… because in a way I’m polling for responses from those who have been down this road. I’m really not too confident about this being the correct forum, so if the moderators want to move it, please do so.
In my job I have the task of making sure that a number of programs and other tasks get completed at the right time and in the right sequence, based on their dependencies on one another. We run this system in a very archaic fashion, namely by submitting jobs to the batch processor and eyeballing the log files afterwards to make sure everything is OK. Most jobs are contingent on upstream jobs having completed successfully, and this is one of the things that we have to manually check. (Yes, we are planning to automate this, but for now assume we’re stuck with the manual system). As bad as managing all of this is, it pales in comparison to the task of manually drawing up a projected schedule of these tasks, and publishing it for all the users. So, being the Prometheus that I am, I came up with a little Java application to do the schedule for me. The way it works is that I have two database tables, one of which defines all the tasks, their estimated durations, and various other data, including in some cases a forced start date. The other table defines the dependencies. The first thing the program does is to use these tables to build a structure of task objects which embodies all of these dependencies–I guess you could call this a graph. Each Task object has a list of “predecessor” jobs, i.e. jobs that have to be done before the current Task can be started.
Once the graph has been built, the next step is to take a starting date and time (controlled by a dummy Task with a forced start date), and simply iterate a loop that increments a date-time counter by one hour, and continue doing this until the end of the processing period is reached. With each iteration, the program simply checks each job for startability by testing whether, based on the current value of the date-time counter, all of its predecessors are likely to be complete.
When a Task is apparently startable, a projected end date is calculated based on the estimated duration; future tasks dependent on the current Task won’t be scheduled to start until after the projected end date has been reached.
Though my program works great and I don’t have any plans to change it, I’m just curious as to what others have done when faced with this type of problem.
There is a whole mathematical area used to figure out these problems, it is known as “operations research.” It’s too heavy to deal with the math here. Suffice to say that Nobel Prizes have been awarded for operations researchers.
From your scenario, I can see several obvious problems.
It is impossible to accurately estimate program runtimes, except for very simple (that is, trivial) problems. This is due to “Turing’s Incomputability Problem.”
Slotting a large number of pieces into a schedule may not have ANY optimal solution, if there are dependencies. See the “Bin Packing Algorithm” for details.
Assuming that different job streams with jobs of difffering length must run in sequence, it is a major fallacy to assume that each job must run to completion. Suspending a long job to let a short job in may lead to operational efficiency being improved dramatically.4. Contrary to common sense, some obvious methods to improve throughput (i.e. buying a second computer) may actually INCREASE the total time to job completion.

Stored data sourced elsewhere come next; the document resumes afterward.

/-- What a start-up step finds in the world (R645 to R660): a record with no valid copy (step 4), links recalibrated
fully (steps 6, 7), BIST failures by physical place (step 8), link checks (step 10). -/
structure StepReport where
  recordBad : Bool
  retrain : Bool
  badCores : List (Nat × Nat × Nat)
  badStations : List (Nat × Nat)
  badMem : List Nat
  badWelt : List Nat
  moduleBad : Bool
  ucieBad : Bool
  gddrFail : List Nat
  ethFail : List Nat
  pcieLow : Bool
  cxlAttached : Bool
  cxlFail : Bool
  cxlGiB : Nat
  deriving DecidableEq, Repr

/-- A stream that a package declares (R502, R565): its id, send or receive end, planes, peer module and stream, the arrival
tally and window of a receive end, the sending bench's position and connections of a send end. -/
structure StreamDecl where
  id : Nat
  send : Bool
  planes : Nat
  peer : Nat
  pstr : Nat
  tally : Nat
  wbase : Nat
  wlen : Nat
  sbench : Nat
  conn : Nat
  deriving DecidableEq, Repr

/-- The sections of a program package (R565) whose byte layout the spec does not give, as what they declare: positions
are row-major from the rectangle's south-west bench; a core position is bench position × 4 + core. -/
structure Sections where
  /-- pattern entries: bench position, index, entry (R324) -/
  pattern : List (Nat × Nat × Dword)
  /-- compiled connections: bench position, id, entry (R330) -/
  conns : List (Nat × Nat × Dword)
  /-- the porter of its bench, 0 or 1, that owns a compiled connection: bench position, id, porter (R415) -/
  owners : List (Nat × Nat × Nat)
  /-- stockroom connections: bench position, device, entry (R394) -/
  srconns : List (Nat × Nat × Dword)
  /-- code: core position, address, bytes -/
  code : List (Nat × Nat × List Byte)
  /-- decode table entries (R244) -/
  ucdec : List (Nat × Word)
  /-- micro-store entries (R245) -/
  ustore : List (Nat × Word)
  /-- share registers: core position, system register number, value (R281) -/
  shares : List (Nat × Nat × Word)
  /-- initial TFMT values: variant, core position, context, index, value (R566) -/
  tfmt : List (Nat × Nat × Nat × Nat × Word)
  /-- relocation regions (R387) -/
  reloc : List Dword
  /-- live local memory: core position, address, bytes; live bench memory: bench position, bytes -/
  liveLocal : List (Nat × Nat × Nat)
  liveWindow : List (Nat × Nat)
  /-- declared queues: core position, queue, BENCH_Q word (R442) -/
  queues : List (Nat × Nat × Dword)
  /-- declared service paths: bench positions (R344) -/
  services : List (Nat × Nat)
  /-- declared streams (R502) -/
  streams : List StreamDecl
  deriving DecidableEq, Repr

So you see, there are many pitfalls to Operations Planning. If it was a job I was serious about, I’d go hire a PhD mathematician. I know I’m sure not up for it, so I don’t have any advice, I don’t know the answers, I just know all the problems.
IIRC, some incarnations of the task-scheduling problem are NP-complete. However, there is one variation that can be solved very quickly by a greedy algorithm; this variation is discussed in section 16.5 of the second edition of Introduction to Algorithms, by Cormen, Leiserson, and Rivest, and there are probably references to other versions discussed therein.
Sounds like basic Program Management. I don’t mean the word “basic” to be demeaning, just that there are plenty of books and applications out there to do program managenent, i.e. to help understand the specific problems of a program and marshall it’s execution.
Perhaps I’m misunderstanding your situation; perhaps you’re already steeped in this stuff, but here are some basic things to consider:
The application you built sounds good. A widely available program for this is Microsoft Project. It’ll generate the start times for everybody and draw various graphical representations of the tasks and dependencies that you can pass out so everyone is aware of who they depend on and who depends on them.
An important concept is the “critical path”, which is a dependency path where there is no slack. To minimize the ultimate start to end times, it’s important to understand and carefully manage the critical path. There can be several critical paths.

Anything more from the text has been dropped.